– Сеньор Клеофас Леандро Перес Самбульо, – как видите, ваше имя, вернее, все ваши имена мне известны, ибо вы захаживали по соседству от меня к даме, из-за которой вас давеча преследовала стража и о которой я еще расскажу вам немало чудес, – я ношу такое имя, потому что был первым среди поднявших мятеж на небесах и первым среди низринутых; все прочие свалились на меня, отчего я и получил увечье, и с той поры более других бесов отмечен десницей господа и копытами всех дьяволов, а в придачу и прозвищем. Но хромота не помеха, без меня еще не обошлась ни одна каверза в наших Нижних Провинциях,[11] и во всех тамошних делах я не отставал от других, напротив, всегда был впереди – ведь по дороге в ад здоровый и хромой, как ветер, мчат.[12] Правда, с тех пор как я сижу в этом маринаде, моя репутация сильно подмокла; а предали меня мои же товарищи за то, что, как гласит кастильская поговорка, Хромой Бес всех чертей хитрей, – самым дошлым из них я не раз продавал кота за черта. Вызволи меня из этого алжирского плена, уж я тебя отблагодарю, исполню все твои желания, – слово дьявола! – ибо хорош я или плох, а тому, кто мне друг, всегда буду другом.
– Как же ты хочешь, – сказал дон Клеофас, меняя учтивый тон на дружески развязный, – чтобы я совершил то, что не под силу даже тебе, самому ловкому бесу?

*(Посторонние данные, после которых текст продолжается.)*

/-- R236: an asynchronous copy of an aborted task ends. -/
def State.endCopy (s : State) (c : Copy) : State :=
  let busy := s.mem.reqs.any (fun r => r.who == .copy c.id) || s.rc.miss.any (·.waits.contains (.copy c.id)) || s.xlt.wreqs.any fun w => match w.client with
    | .copy i _ => i == c.id
    | _ => false
  let s := s.modTen c.ten fun x => { x with
    mtokRet := if busy || c.xfer.isNone then x.mtokRet else x.mtokRet + 1, ab := { x.ab with xfer := x.ab.xfer + 1 } }
  { s with
    copies := s.copies.filter (·.id != c.id)
    orphans := if busy && c.xfer.isSome then s.orphans ++ [⟨.mover c.mover, 0, c.ten, .copy c.id⟩] else s.orphans }

/-- R236, steps 4 and 5, for one hitch of the tenancy: carts that orders or coaches of the task hold return to FREE, and a
hitch the task used is purged; PRODUCED and CONSUMED end equal (R237). -/
def purgeHitch (task : Nat) (h : Hitch) : Hitch × Nat × Nat :=
  let mine := fun (c : Cart) => match c.holder with
    | .order _ t _ => t == task
    | .coach k => k.task == task
    | _ => false
  let used := h.users.contains task
  let ret := (h.carts.filter fun c => (c.st == .filling || c.st == .held) && mine c).length
  let pur := if used then (h.carts.filter fun c => c.st == .queued || c.st == .chain).length else 0
  let carts := h.carts.map fun c =>
    if ((c.st == .filling || c.st == .held) && mine c) || (used && (c.st == .queued || c.st == .chain)) then
      { c with st := .free, len := 0, tag := 0, holder := .none, rows := none }
    else c
  ({ h with carts := carts, queue := if used then [] else h.queue,
            consumed := if used then h.produced else h.consumed, users := h.users.filter (· != task) }, ret, pur)

/-- R236, R237: every hitch of the tenancy, and its counts into the aborted-work ledger. -/
def State.purge (s : State) (t task : Nat) : State :=
  let rs := (s.ten t).hitches.map (purgeHitch task)
  s.modTen t fun x => { x with
    hitches := rs.map (·.1)
    ab := { x.ab with
      cartRet := x.ab.cartRet + BitVec.ofNat 32 ((rs.map (·.2.1)).sum),
      cartPurge := x.ab.cartPurge + BitVec.ofNat 32 ((rs.map (·.2.2)).sum) } }

/-- R224: a task that has ended no longer holds a fence, nor the orders of tasks behind one. -/
def State.releaseFences (s : State) (task : Nat) : State :=
  let s : State := { s with
    tasks := s.tasks.map fun k => { k with held := k.held.filter (· != task) }
    overlaps := s.overlaps.map fun o => { o with tasks := o.tasks.filter (· != task) }
    rings := s.rings.map fun r => match r.hold with
      | .fence c ts => { r with hold := .fence c (ts.filter (· != task)) }
      | _ => r }
  let full := s.rings.filterMap fun r => match r.hold with
    | .fence c [] => some c
    | _ => none
  let laps := (s.overlaps.filter (·.tasks.isEmpty)).map (·.cmd)
  let s : State := { s with overlaps := s.overlaps.filter fun o => !o.tasks.isEmpty }
  (full ++ laps).foldl (fun (s : State) c => s.finish c stDone 0 0 0) s

/-- R114, R115: the row cache where n bytes of the pool at pa have become others. -/
def RowCache.refresh (c : RowCache) (pool : List Host.Cell) (pa n : Nat) : RowCache :=
  let hits := fun (line : Nat) => decide (line * 512 < pa + n ∧ pa < line * 512 + 512)
  { c with
    lines := modWhere (fun l => hits l.line) (fun l =>
      { l with sectors := l.sectors.map fun x => (x.1, x.2.mapIdx fun i b =>
          let a := l.line * 512 + x.1 * 128 + i
          if pa ≤ a ∧ a < pa + n then memGet pool a else b) }) c.lines
    miss := modWhere (fun m => hits m.line) (fun m => { m with marked := true }) c.miss }

/-- R236: bytes become undefined. -/
def State.undefine (t ctx : Nat) (s : State) (d : Dest) : State :=
  let k := s.free
  let s : State := { s with free := s.free + 1 }
  match d.clu with
  | some c => s.modCluster c fun x => { x with sp := memFree k x.sp (s.ctxShare t ctx + d.addr) d.len }
  | none =>
    let pool := memFree k s.mem.pool d.addr d.len
    { s with mem := { s.mem with pool := pool }, rc := s.rc.refresh pool d.addr d.len }

/-- R236: the carts of a hitch that an abort of a task purges, or takes back from an order that was filling them. -/
def Hitch.spoilt (task : Nat) (h : Hitch) : List Nat :=
  (List.range h.carts.length).filter fun i =>
    let c := h.carts.getD i {}
    (h.users.contains task && (c.st == .queued || c.st == .chain)) || (c.st == .filling && match c.holder with
      | .order _ t _ => t == task
      | _ => false)

/-- R236: the destinations of the task's streams and its purged carts (log 157). -/
def State.spoil (s : State) (k : Task) : State :=
  let s := k.dests.foldl (State.undefine k.ten k.ctx) s
  (s.ten k.ten).hitches.foldl (fun (s : State) h =>
    ((h.spoilt k.id).flatMap fun i =>
      (if h.cons = 6 then s.chain k.ten else [h.cluster]).map fun c => (⟨some c, h.cartAt i, h.size⟩ : Dest)).foldl
      (State.undefine k.ten h.ctx) s) s

/-- R438 level 2: the scratchpad contents of a context become undefined. -/
def State.spoilShare (s : State) (t ctx : Nat) : State :=
  match (s.ten t).slotOf ctx with
  | none => s
  | some n => (s.chain t).foldl (fun (s : State) c => State.undefine t ctx s ⟨some c, 0, ((s.ten t).slot n).spSize⟩) s

/-- A task's cohorts, orders, copies and hitch uses are gone from the block (R236). -/
def State.clearTask (s : State) (k : Task) : State :=
  let os := s.orders.filter (·.task == k.id)
  let s := os.foldl State.endOrder s
  let s := (s.copies.filter (·.task == k.id)).foldl State.endCopy s
  let s := s.purge k.ten k.id
  let s := s.withdraw k.ten (.task k.id)
  { s with
    far := s.far.filter (·.task != some k.id)
    cohorts := s.cohorts.filter (·.task != k.id), tasks := s.tasks.filter (·.id != k.id) }

/-- R236, R443: a task aborts under a containment level; `cause` is the SEQ of the record that ordered it. Levels 3 and 4 keep the
scratchpad and memory as they stand (R438). -/
def State.abortTask (s : State) (k : Task) (level : Nat) (cause : W32) (code : Nat) : State :=
  let s := s.event 0xA1 level (tenCtx k.ten k.ctx) level (k.cmd.ring + k.cmd.idx.toNat * 2 ^ 32) (feWord + cause.toNat * 2 ^ 16)
  let s := if level ≤ 2 then s.spoil k else s
  let s := (s.clearTask k).modTen k.ten fun x => { x with ab := { x.ab with tasks := x.ab.tasks + 1 } }
  let s := s.complete k.cmd (if level ≤ 1 then stFailed else stDiscarded) code 0 0
  (s.releaseFences k.id).orderBrake k.ten (BitVec.ofNat 64 s.tick)

/-- A fault as its record shows it (R442, R437). -/
structure FaultRec where
  code : Nat
  detail : Nat := 0
  info0 : Nat := 0
  info1 : Nat := 0

/-- R437, R440, R443: a fault of a task: its record, then the abort; a task that is gone leaves only a record of RESP 0. -/
def State.failTask (s : State) (t ctx task : Nat) (f : FaultRec) : State :=
  match s.task? task with
  | none => s.event f.code f.detail (tenCtx t ctx) 0 f.info0 f.info1
  | some k =>
    let cause := s.ev.seq
    (s.event f.code f.detail (tenCtx k.ten k.ctx) 1 f.info0 f.info1).abortTask k 1 cause f.code

/-! ### Levels 2 to 4 (R438) -/

/-- R418, R419: the coaches of a context stop at their next instruction boundary, or go on. -/
def State.stopCoaches (s : State) (t ctx : Nat) (b : Bool) : State :=
  let mine := fun (h : Cohort) => (s.task? h.task).any fun k => k.ten == t && k.ctx == ctx
  { s with cohorts := modWhere mine (fun h => { h with coaches := h.coaches.map fun c => { c with stopped := b } }) s.cohorts }

/-- R438: a PARK or UNPARK that is discarded: a context being parked stays, one being unparked does not come. -/
def Slot.dropMove (x : Slot) : Slot :=
  { x with move := none, st := match x.st with
      | .parking => .resident
      | .unparking => .empty
      | st => st }
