/-- R319: class 0x05. -/
def spec05 (op : Nat) (w : LaneWord) : Option OpSpec :=
  if op ≤ 1 then
    some { a := .reg (spaceRegs (fX w 14 2)), b := .reg 1, c := .reg 1, d := .reg (spaceRegs (fX w 12 2)), ud := .may,
           xmod := 0xFF0, uniform := decide (op = 0), bad := decide (fX w 14 2 = 3 ∨ fX w 12 2 = 3) }
  else none

/-- *Synchronisation instructions*: class 0x06. -/
def spec06 (op : Nat) (w : LaneWord) : Option OpSpec :=
  if op = 0x00 then some { d := .num 2 }
  else if op = 0x01 then some { imm := .may, a := if w.i then .no else .reg 1, d := .num 4 }
  else if op = 0x02 then some { imm := .may, b := .reg 1, d := .num 4, uniform := true }
  else if op = 0x03 then some { d := .num 4, sub := 1, uniform := true }
  else if op ≤ 0x05 then some {}
  else if op = 0x06 then some { d := .reg 1, ud := .may, uniform := true }
  else if op = 0x07 then some { d := .reg 1, ud := .must, xmod := 0xFF, uniform := true }
  else if op = 0x08 then some { a := .reg 1, b := .reg 1, xmod := 0xFF, uniform := true }
  else if op = 0x09 then some { d := .reg 1, ud := .must, xmod := 0xFF, uniform := true, bad := decide (29 < fD w) }
  else if op = 0x0A then some { xmod := 0xFF, uniform := true }
  else none

/-- *Control instructions*: class 0x07. -/
def spec07 (op : Nat) : Option OpSpec :=
  if op = 0x00 then some {}
  else if op = 0x01 then some { imm := .must, a := .raw, d := .raw }
  else if op = 0x02 then some { imm := .must, uniform := true }
  else if op = 0x03 then some { uniform := true }
  else if op = 0x04 then some { a := .reg 2, uniform := true }
  else if op = 0x05 then some {}
  else none

/-- R326, R331: class 0x08; XMOD bits by word position: acN [19:16] = 0xF00, descriptor space [15:14] = 0x0C0, queue [13:12] =
0x030, unit [11:8] = 0x00F. A is a pair in every order that uses it (log 24); `sp` forms must name space 1. -/
def spec08 (op : Nat) (w : LaneWord) : Option OpSpec :=
  let base : OpSpec := { d := .reg 1, ud := .may, xmod := 0xF00, uniform := true }
  let desc : OpSpec := { base with a := .reg 2, xmod := 0xFC0, bad := decide (2 ≤ fX w 14 2) }
  let unit : OpSpec := { desc with xmod := 0xFFF }
  let sp : OpSpec := { base with a := .reg 2, xmod := 0xFC0, bad := decide (fX w 14 2 ≠ 1) }
  match op with
  | 0x00 => some unit
  | 0x01 => some unit
  | 0x02 => some { unit with b := .reg 1 }
  | 0x08 => some { desc with b := .reg 1, c := .reg 1 }
  | 0x09 => some { base with a := .reg 2, b := .reg 1, c := .reg 1 }
  | 0x0A => some { desc with b := .reg 1, c := .reg 1 }
  | 0x0B => some { base with b := .reg 1, c := .reg 1 }
  | 0x0C => some { base with b := .reg 1, c := .reg 1 }
  | 0x10 => some { unit with d := .no, ud := .never, xmod := 0x0FF }
  | 0x14 => some desc
  | 0x18 => some { sp with b := .reg 1, c := .reg 1 }
  | 0x19 => some desc
  | 0x1C => some sp
  | 0x1D => some { sp with b := .reg 1 }
  | 0x1E => some { base with b := .reg 1, xmod := 0xFC0, bad := decide (fX w 14 2 ≠ 1) }
  | 0x20 => some { desc with sub := 7, bad := decide (2 ≤ fX w 14 2 ∨ fSub w % 8 = 7) }
  | 0x21 => some { sp with sub := 1 }
  | 0x22 => some { sp with sub := 1 }
  | 0x23 => some base
  | 0x24 => some desc
  | _ => none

– Мне нельзя, – молвил дух, – а тебе можно, ибо ты человек, на коем почиет благодать крещения, и, значит, не подвластен заклятиям того, кто вступил в союз с владыками нашей кромешной Гвинеи.[13] Возьми тут на столе квадрант и разбей эту колбу. Как только жидкость разольется, я предстану перед тобой в зримом и осязаемом облике.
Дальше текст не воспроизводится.